LLM Digital Twin

Fine-tuning a model to contain my memories, personality, and preferences. Data gathered from an iPhone, trained using local compute (2 Mac Studios), to run on a 7b model (Mistral) that is capable of running inference on an iPhone.

Fine-tuning framework

Apple MLX (LoRA)

Training data set

100k Q&A examples

Skills

Data, training, evals, alignment

Project length

2 weeks

Year

2025

Challenge

I wanted an always-up-to-date “digital twin” that could answer questions exactly the way I would—from personal anecdotes to my latest calendar plans—without ever leaving my devices or exposing raw data to the cloud. Existing tools were either heavyweight (server-side LLMs) or too limited (on-device chatbots). The real hurdle: turning gigabytes of iPhone data (Photos, Messages, Mail, Calendar, Location, Web history…) into a lightweight, privacy-preserving model that could run in real time on an iPhone-class chip.

Results

MeModel: A Digital Daniel—a 7-B parameter model that mirrors my personality, knowledge and writing style, running locally on my iPhone with <1 s first-token latency.
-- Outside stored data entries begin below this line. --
-- ==== Sys2Proof/Config.lean ====
section
/-! DEFINITION. What fixes an instance of the block (00_scope.md R6): its identity, its buffer capacity, the open
parameter `EVT_WHILE_BUSY` and five numbers. "They are arguments of the model, not state: no operation changes them": a
`Params` stands in every State and every statement about a State is about every instance. -/

namespace Sys2Proof

/-- `MYMAC`: six bytes, `b0` "is the first byte on the wire" (R6). -/
structure Mac where
  b0 : Byte
  b1 : Byte
  b2 : Byte
  b3 : Byte
  b4 : Byte
  b5 : Byte
deriving DecidableEq, Repr

/-- `MYIP`: four bytes, `b0` "is the first byte on the wire (192 in 192.168.0.200)" (R6). -/
structure Ip where
  b0 : Byte
  b1 : Byte
  b2 : Byte
  b3 : Byte
deriving DecidableEq, Repr

/-- `BUF_CAP`, "43 to 1500 inclusive" (R6, 92 D5). The bounds are part of the value, so no instance outside them
can be written down (log entry 15). -/
structure BufCap where
  bytes : Nat
  atLeast43 : 43 ≤ bytes
  atMost1500 : bytes ≤ 1500
deriving DecidableEq, Repr

/-- `EVT_WHILE_BUSY`, OPEN in the spec (R6, 60_exceptions.md R207, 92 D20). -/
inductive EvtWhileBusy where
  | ignored
  | latched
deriving DecidableEq, Repr

/-- The numbers R6 names with one value each. They are "named parameters so a model can study stricter gates"
(92 D7), `ARP_MIN_LEN` "so that a model can also be run with 42" (90_conflicts.md C4); log entry 20. -/
structure Numbers where
  /-- `ARP_MIN_LEN` -/
  arpMinLen : Nat
  /-- `IP_MIN_LEN` -/
  ipMinLen : Nat
  /-- `ARP_REPLY_LEN` -/
  arpReplyLen : Half
  /-- `REPLY_TTL` -/
  replyTtl : Byte
  /-- `PLEN_ADJ` -/
  plenAdj : Nat
deriving DecidableEq, Repr

/-- The values R6 gives. -/
def Numbers.r6 : Numbers where
  arpMinLen := 14
  ipMinLen := 34
  arpReplyLen := 42
  replyTtl := 64
  plenAdj := 8

/-- The parameters of one instance (R6). -/
structure Params where
  mymac : Mac
  myip : Ip
  bufCap : BufCap
  evtWhileBusy : EvtWhileBusy
  numbers : Numbers
deriving DecidableEq, Repr

/-- The "common parameters of every derived vector" (95_test_vectors.md): `MYMAC = 02 00 00 00 00 C8`,
`MYIP = C0 A8 00 C8`, `BUF_CAP = 64`, "`EVT_WHILE_BUSY` either value".
The five numbers have R6's values. For the rest DESIGN CHOICE (log entries 1, 2): R6 allows any; this is the instance
`State.reset` takes. Unsafe. -/
def Params.common : Params where
  mymac := ⟨0x02, 0x00, 0x00, 0x00, 0x00, 0xC8⟩
  myip := ⟨0xC0, 0xA8, 0x00, 0xC8⟩
  bufCap := ⟨64, by decide, by decide⟩
  evtWhileBusy := .ignored
  numbers := Numbers.r6

end Sys2Proof
end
Zero-cloud footprint: all raw data stays encrypted on my personal hardware; only the distilled weights live on the phone.
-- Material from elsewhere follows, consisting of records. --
/-- `tx` (R165, R168, R185): the first `RLEN` bytes of the buffer are handed over; nothing else changes; `rx` is next. -/
def Obligations.TxHandsOverTheReply : Prop :=
  ∀ s : State, s.blockTurn = true → s.block.phase = .run .tx →
    ∃ data : List Byte, data.length = s.block.rlen.toNat ∧
      (∀ a < data.length, data.getD a 0 = s.block.byte a) ∧
      step s = .next
        { block := { s.block with phase := .run .rx },
          host := { s.taken.host with trace := .tx data :: s.host.trace } }

/-- The document's end-to-end scenario (S7) for every instance, requester, buffer content and 42-byte request: one
event, one queued resolution request for `MYIP`; exactly one `tx`, of 42 bytes, with the hardware addresses swapped,
between two `rx` calls; the loop ends. The instance has R6's numbers. That it takes six steps is the model's division of
`UPDATE` (log entry 7, DEDUCED). -/
def Obligations.OneRequestOneReply : Prop :=
  ∀ (s : State) (f : QueuedFrame), s.block.params.numbers = Numbers.r6 → s.block.phase = .idle →
    s.block.evtLatch = false → s.host.inputs = [.inTurn .evt] → s.host.cycle = [] → s.host.queue = [f] →
    f.crcValid = true → f.bytes.length = 46 →
    f.bytes.getD 12 0 = 0x08 → f.bytes.getD 13 0 = 0x06 →
    (∀ k < 4, f.bytes.getD (38 + k) 0 = (ipBytes s.block.params.myip).getD k 0) →
    ∃ (t : State) (data : List Byte), Sys2Proof.core.run 6 s = .next t ∧
      t.host.trace = .rx 0 :: .tx data :: .rx 42 :: s.host.trace ∧
      t.pending = [] ∧ t.host.queue = [] ∧ t.host.ringPtr = f.next ∧
      t.block = { s.block with fb := t.block.fb, len := 0, rlen := 42, cls := .arp, send := true } ∧
      data.length = 42 ∧
      (∀ k < 6, data.getD k 0 = f.bytes.getD (6 + k) 0) ∧
      (∀ k < 6, data.getD (6 + k) 0 = (macBytes s.block.params.mymac).getD k 0) ∧
      (∀ k < 8, data.getD (12 + k) 0 = f.bytes.getD (12 + k) 0) ∧
      data.getD 20 0 = 0x00 ∧ data.getD 21 0 = 0x02 ∧
      (∀ k < 6, data.getD (22 + k) 0 = (macBytes s.block.params.mymac).getD k 0) ∧
      (∀ k < 4, data.getD (28 + k) 0 = (ipBytes s.block.params.myip).getD k 0) ∧
      (∀ k < 6, data.getD (32 + k) 0 = f.bytes.getD (22 + k) 0) ∧
      (∀ k < 4, data.getD (38 + k) 0 = f.bytes.getD (28 + k) 0)

/-- A delivered frame of class `NOT_ME` or `IP_OTHER` is dropped (R82, R165): no `tx`, buffer as delivered; the next
`rx` follows. -/
def Obligations.DroppedFramesSendNothing : Prop :=
  ∀ s : State, s.pending = [] → s.block.phase = .run .step → s.host.queue = [] → s.block.evtLatch = false →
    ¬ s.block.ArpForMe → ¬ (s.block.IpForMe ∧ s.block.EchoRequest) →
    ∃ c : FrameClass, (c = .ipOther ↔ s.block.IpForMe) ∧ (c = .notMe ↔ ¬ s.block.IpForMe) ∧
      Sys2Proof.core.run 2 s = .next
        { block := { s.block with len := 0, rlen := 0, cls := c, send := false, phase := .idle },
          host := { s.host with trace := .rx 0 :: s.host.trace } }

/-- R166, "when": a running `UPDATE` with only CRC-valid frames of declared length 5 or more queued and none arriving
ends: within four steps a frame and one more it is IDLE, the queue empty, `LEN = 0`, one `rx` call made for each frame
and one more, which returned 0. The premise, that nothing arrives and nothing bad is queued, is the one R166 asks for; the
bound counts machine steps, the model's division of `UPDATE` (log entry 7, DEDUCED). -/
def Obligations.UpdateDrainsTheQueue : Prop :=
  ∀ s : State, s.pending = [] → s.block.phase = .run .rx → s.block.evtLatch = false →
    (∀ f ∈ s.host.queue, f.crcValid = true ∧ 5 ≤ f.bytes.length) →
    ∃ (k : Nat) (t : State), k ≤ 4 * s.host.queue.length + 1 ∧ Sys2Proof.core.run k s = .next t ∧
      t.block.phase = .idle ∧ t.block.len = 0 ∧ t.host.queue = [] ∧ t.block.err = s.block.err ∧
      t.host.trace.head? = some (.rx 0) ∧
      t.host.trace.countP Event.isRx = s.host.trace.countP Event.isRx + s.host.queue.length + 1

/-- R166, "only when": a step that ends a running `UPDATE` called `rx` and got 0, or is a reset (R230). And R247, "a flood
of frames never ends it" (93 U9): with a CRC-valid frame of declared length 5 or more arriving before every step of the
block, for ever, and none but such frames queued, a running `UPDATE` runs on: after any number of steps it is RUN, and
nothing was refused. (How arrivals for ever are written down is log entries 5 and 23.) -/
def Obligations.UpdateEndsOnlyOnRxZero : Prop :=
  (∀ s t : State, s.block.phase.busy = true → step s = .next t → t.block.phase = .idle →
    (t.host.trace = .rx 0 :: s.host.trace ∧ t.block.len = 0) ∨ ∃ contents, s.Performs (.reset contents)) ∧
  (∀ (s : State) (f : QueuedFrame), s.block.phase.busy = true → f.crcValid = true → 5 ≤ f.bytes.length →
    (∀ g ∈ s.host.queue, g.crcValid = true ∧ 5 ≤ g.bytes.length) →
    s.host.inputs = [] → s.host.cycle = [.atOnce (.arrive f), .tick] →
    ∀ k, ∃ t : State, Sys2Proof.core.run k s = .next t ∧ t.block.phase.busy = true)

/-! ### Events and exclusion (60_exceptions.md R206, R207; 20_memory.md R58) -/

/-- R206: an `EVT` edge while IDLE starts one `UPDATE`, exactly as the command does. -/
def Obligations.EventStartsUpdate : Prop :=
  ∀ s : State, s.Performs .evt → s.block.phase = .idle →
    step s = exec .update s.popInput ∧
    step s = .next { s.popInput with block := { s.block with phase := .run .rx } }

/-- R207, for both values of `EVT_WHILE_BUSY`: an edge while RUN has no effect, or sets the latch (again absorbed); when
the running `UPDATE` ends with the latch set, it is cleared and one more starts at once. That "at once" is RUN to RUN with
no IDLE between, in the `rx` step itself, is the model's reading (log entries 19 and 7, DEDUCED); so is which frames end the
loop: a bit-clear one of any length (log entry 9), a CRC-valid one of declared length 4 (log entry 10). -/
def Obligations.EventWhileBusy : Prop :=
  ∀ s : State,
    (s.Performs .evt → s.block.phase.busy = true → s.block.params.evtWhileBusy = .ignored →
      step s = .next s.popInput) ∧
    (s.Performs .evt → s.block.phase.busy = true → s.block.params.evtWhileBusy = .latched →
      step s = .next { s.popInput with block := { s.block with evtLatch := true } }) ∧
    (s.blockTurn = true → s.block.phase = .run .rx → s.host.queue = [] → s.block.evtLatch = true →
      step s = .next
        { block := { s.block with len := 0, evtLatch := false, phase := .run .rx },
          host := { s.taken.host with trace := .rx 0 :: s.host.trace } }) ∧
    (∀ f rest, s.blockTurn = true → s.block.phase = .run .rx → s.host.queue = f :: rest →
      (f.crcValid = false ∨ f.bytes.length = 4) → s.block.evtLatch = true →
      step s = .next
        { block := { s.block with len := 0, evtLatch := false, phase := .run .rx },
          host := { s.taken.host with queue := rest, ringPtr := f.next, trace := .rx 0 :: s.host.trace } })

/-- R58: while RUN the host may read `STATUS`, which shows bit 5 set and changes nothing; every other host action is
refused (what a breach does is open, 93 U4; the refusal is log entry 8). -/
def Obligations.HostExclusionWhileRunning : Prop :=
  ∀ (s : State) (a : Action), s.block.phase.busy = true → s.pending.head? = some (.atOnce a) →
    (a = .rd 0x01 →
      step s = .next { s.popInput with host :=
        { s.popInput.host with trace := .read 0x01 (s.block.statusByte.setWidth 16) :: s.host.trace } } ∧
      s.block.statusByte.getLsbD 5 = true) ∧
    ((∃ data, a = .load data) ∨ (∃ n, a = .unload n) ∨ (∃ x, a = .peek x) ∨ (∃ x v, a = .poke x v) ∨
        (∃ reg v, a = .wr reg v) ∨ (∃ reg, a = .rd reg ∧ reg ≠ 0x01) →
      step s = .refused .hostActionWhileRunning)

/-! ### Host access (44_host_access.md), each while IDLE -/

/-- R180: `LOAD`. -/
def Obligations.LoadDeliversOrErr : Prop :=
  ∀ (s : State) (data : List Byte), s.Performs (.load data) → s.block.phase = .idle →
    (data = [] → step s = .next { s.popInput with block := { s.block with len := 0 } }) ∧
    (1 ≤ data.length → data.length ≤ s.block.params.bufCap.bytes - 1 → ∃ t : State, step s = .next t ∧
      t = { s.popInput with block := { s.block with fb := t.block.fb, len := BitVec.ofNat 16 data.length } } ∧
      t.block.len.toNat = data.length ∧
      (∀ a < data.length, t.block.byte a = data.getD a 0) ∧
      (∀ a, data.length ≤ a → t.block.byte a = s.block.byte a)) ∧
    (s.block.params.bufCap.bytes ≤ data.length →
      step s = .next { s.popInput with block := { s.block with err := true } })

/-- R182: `UNLOAD`. The spec does not say what an errored one returns: nothing is the model's reading (log entry 12,
DEDUCED). -/
def Obligations.UnloadReturnsTheBytes : Prop :=
  ∀ (s : State) (n : Nat), s.Performs (.unload n) → s.block.phase = .idle →
    (n ≤ s.block.params.bufCap.bytes → ∃ data : List Byte, data.length = n ∧
      (∀ a < n, data.getD a 0 = s.block.byte a) ∧
      step s = .next { s.popInput with host :=
        { s.popInput.host with trace := .unloaded data :: s.host.trace } }) ∧
    (s.block.params.bufCap.bytes < n →
      step s = .next { s.popInput with block := { s.block with err := true } })

/-- R183: `PEEK` and `POKE`, inside the buffer and outside it. -/
def Obligations.PeekAndPoke : Prop :=
  ∀ (s : State) (a : Nat) (v : Byte), s.block.phase = .idle →
    (s.Performs (.peek a) → a < s.block.params.bufCap.bytes →
      step s = .next { s.popInput with host :=
        { s.popInput.host with trace := .peeked a (s.block.byte a) :: s.host.trace } }) ∧
    (s.Performs (.peek a) → s.block.params.bufCap.bytes ≤ a →
      step s = .next
        { block := { s.block with err := true },
          host := { s.popInput.host with trace := .peeked a 0 :: s.host.trace } }) ∧
    (s.Performs (.poke a v) → a < s.block.params.bufCap.bytes → ∃ t : State, step s = .next t ∧
      t = { s.popInput with block := { s.block with fb := t.block.fb } } ∧
      t.block.byte a = v ∧ (∀ x, x ≠ a → t.block.byte x = s.block.byte x)) ∧
    (s.Performs (.poke a v) → s.block.params.bufCap.bytes ≤ a →
      step s = .next { s.popInput with block := { s.block with err := true } })

/-- R30, R184, reads: the value of every register by number, 0 for `CMD` and every reserved number; nothing changes. -/
def Obligations.RegisterReads : Prop :=
  ∀ (s : State) (reg : Byte), s.Performs (.rd reg) → s.block.phase = .idle →
    ∃ v : Half,
      step s = .next { s.popInput with host := { s.popInput.host with trace := .read reg v :: s.host.trace } } ∧
      (reg = 0x01 → v.toNat = s.block.statusByte.toNat) ∧ (reg = 0x02 → v = s.block.len) ∧
      (reg = 0x03 → v = s.block.rlen) ∧ (reg = 0x04 → v = s.block.csumr) ∧ (reg = 0x05 → v = s.block.coff) ∧
      (reg = 0x06 → v = s.block.ccnt) ∧ (reg = 0x07 → v.toNat = s.block.ckind.toNat) ∧
      (reg = 0x08 → v.toNat = s.block.params.bufCap.bytes) ∧
      (∀ k < 6, reg.toNat = 0x10 + k → v.toNat = ((macBytes s.block.params.mymac).getD k 0).toNat) ∧
      (∀ k < 4, reg.toNat = 0x18 + k → v.toNat = ((ipBytes s.block.params.myip).getD k 0).toNat) ∧
      (reg = 0x00 ∨ (0x09 ≤ reg.toNat ∧ reg.toNat ≤ 0x0F) ∨ reg = 0x16 ∨ reg = 0x17 ∨ 0x1C ≤ reg.toNat → v = 0)

/-- R30, R184, writes of every register but `CMD`: the clamp of `LEN`, the operands of `CSUM`, `raise Err` for every
read-only or reserved number. -/
def Obligations.RegisterWrites : Prop :=
  ∀ (s : State) (reg : Byte) (v : Half), s.Performs (.wr reg v) → s.block.phase = .idle →
    (reg = 0x02 → ∃ w : Half, w.toNat = min v.toNat (s.block.params.bufCap.bytes - 1) ∧
      step s = .next { s.popInput with block := { s.block with len := w } }) ∧
    (reg = 0x05 → step s = .next { s.popInput with block := { s.block with coff := v } }) ∧
    (reg = 0x06 → step s = .next { s.popInput with block := { s.block with ccnt := v } }) ∧
    (reg = 0x07 → ∃ w : BitVec 2, w.toNat = v.toNat % 4 ∧
      step s = .next { s.popInput with block := { s.block with ckind := w } }) ∧
    (reg ∉ [0x00, 0x02, 0x05, 0x06, 0x07] →
      step s = .next { s.popInput with block := { s.block with err := true } })

/-- R25, R26: the bits of `STATUS`. -/
def Obligations.StatusBits : Prop :=
  ∀ b : Block,
    b.statusByte.getLsbD 0 = b.matched ∧ b.statusByte.getLsbD 1 = b.send ∧
    (b.statusByte.toNat / 4 % 4 = match b.cls with | .notMe => 0 | .arp => 1 | .echo => 2 | .ipOther => 3) ∧
    b.statusByte.getLsbD 4 = b.err ∧ (b.statusByte.getLsbD 5 = true ↔ b.phase ≠ .idle) ∧
    b.statusByte.toNat / 64 = 0

/-! ### Errors and reset -/

/-- R203: `ERR` is sticky: once set, only a reset leaves it clear. -/
def Obligations.ErrIsSticky : Prop :=
  ∀ s t : State, s.block.err = true → step s = .next t →
    t.block.err = true ∨ ∃ contents, s.Performs (.reset contents)

/-- R203: "later operations run as if it were clear": with `ERR` set, a step that is no read of `STATUS` does the same as
with `ERR` clear, up to the bit itself. -/
def Obligations.ErrDoesNotStopTheBlock : Prop :=
  ∀ s t : State, ¬ s.Performs (.rd 0x01) → step { s with block := { s.block with err := false } } = .next t →
    ∃ e : Bool, step { s with block := { s.block with err := true } } =
      .next { t with block := { t.block with err := e } }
Seamless updates: new memories appear in answers within hours, not weeks.

Foundation for more: this pipeline can power future user simulations in an AI first computing world.

90%

Accuracy on personal evals

7b

Parameter fully tuned model

Mac Studio

Local compute used for fine-tuning

Process

Data Extraction & Normalisation

Used Apple’s data-export APIs to pull each app’s history, then converted every stream into unified JSON schemas.

Synthetic Q&A Generation

Prompted a base LLM to read those JSON slices and auto-write ~100 k conversational Q&A pairs that reflect my tone, memories and relationships.

Dataset Curation

Applied heuristics for balance (time, topic, sentiment) and stripped sensitive fields; encrypted everything at rest on two local Mac Studios.

Fine-Tuning Pipeline

Split into train/val/test, then fine-tuned a Mistral-7B model in Apple MLX with LoRA adapters and safesensors weight format.

Quantised to 4-bit (SmoothQuant) for on-device inference.

Continuous Refresh

Nightly cron job exports the day’s new JSON, regenerates incremental Q&A, and performs a quick LoRA refresh so the model evolves with me.

Deployment

Packaged the quantised weights and adapters into an iOS inference app; integrated a retrieval layer for very recent memories (<24 h) to avoid constant re-training.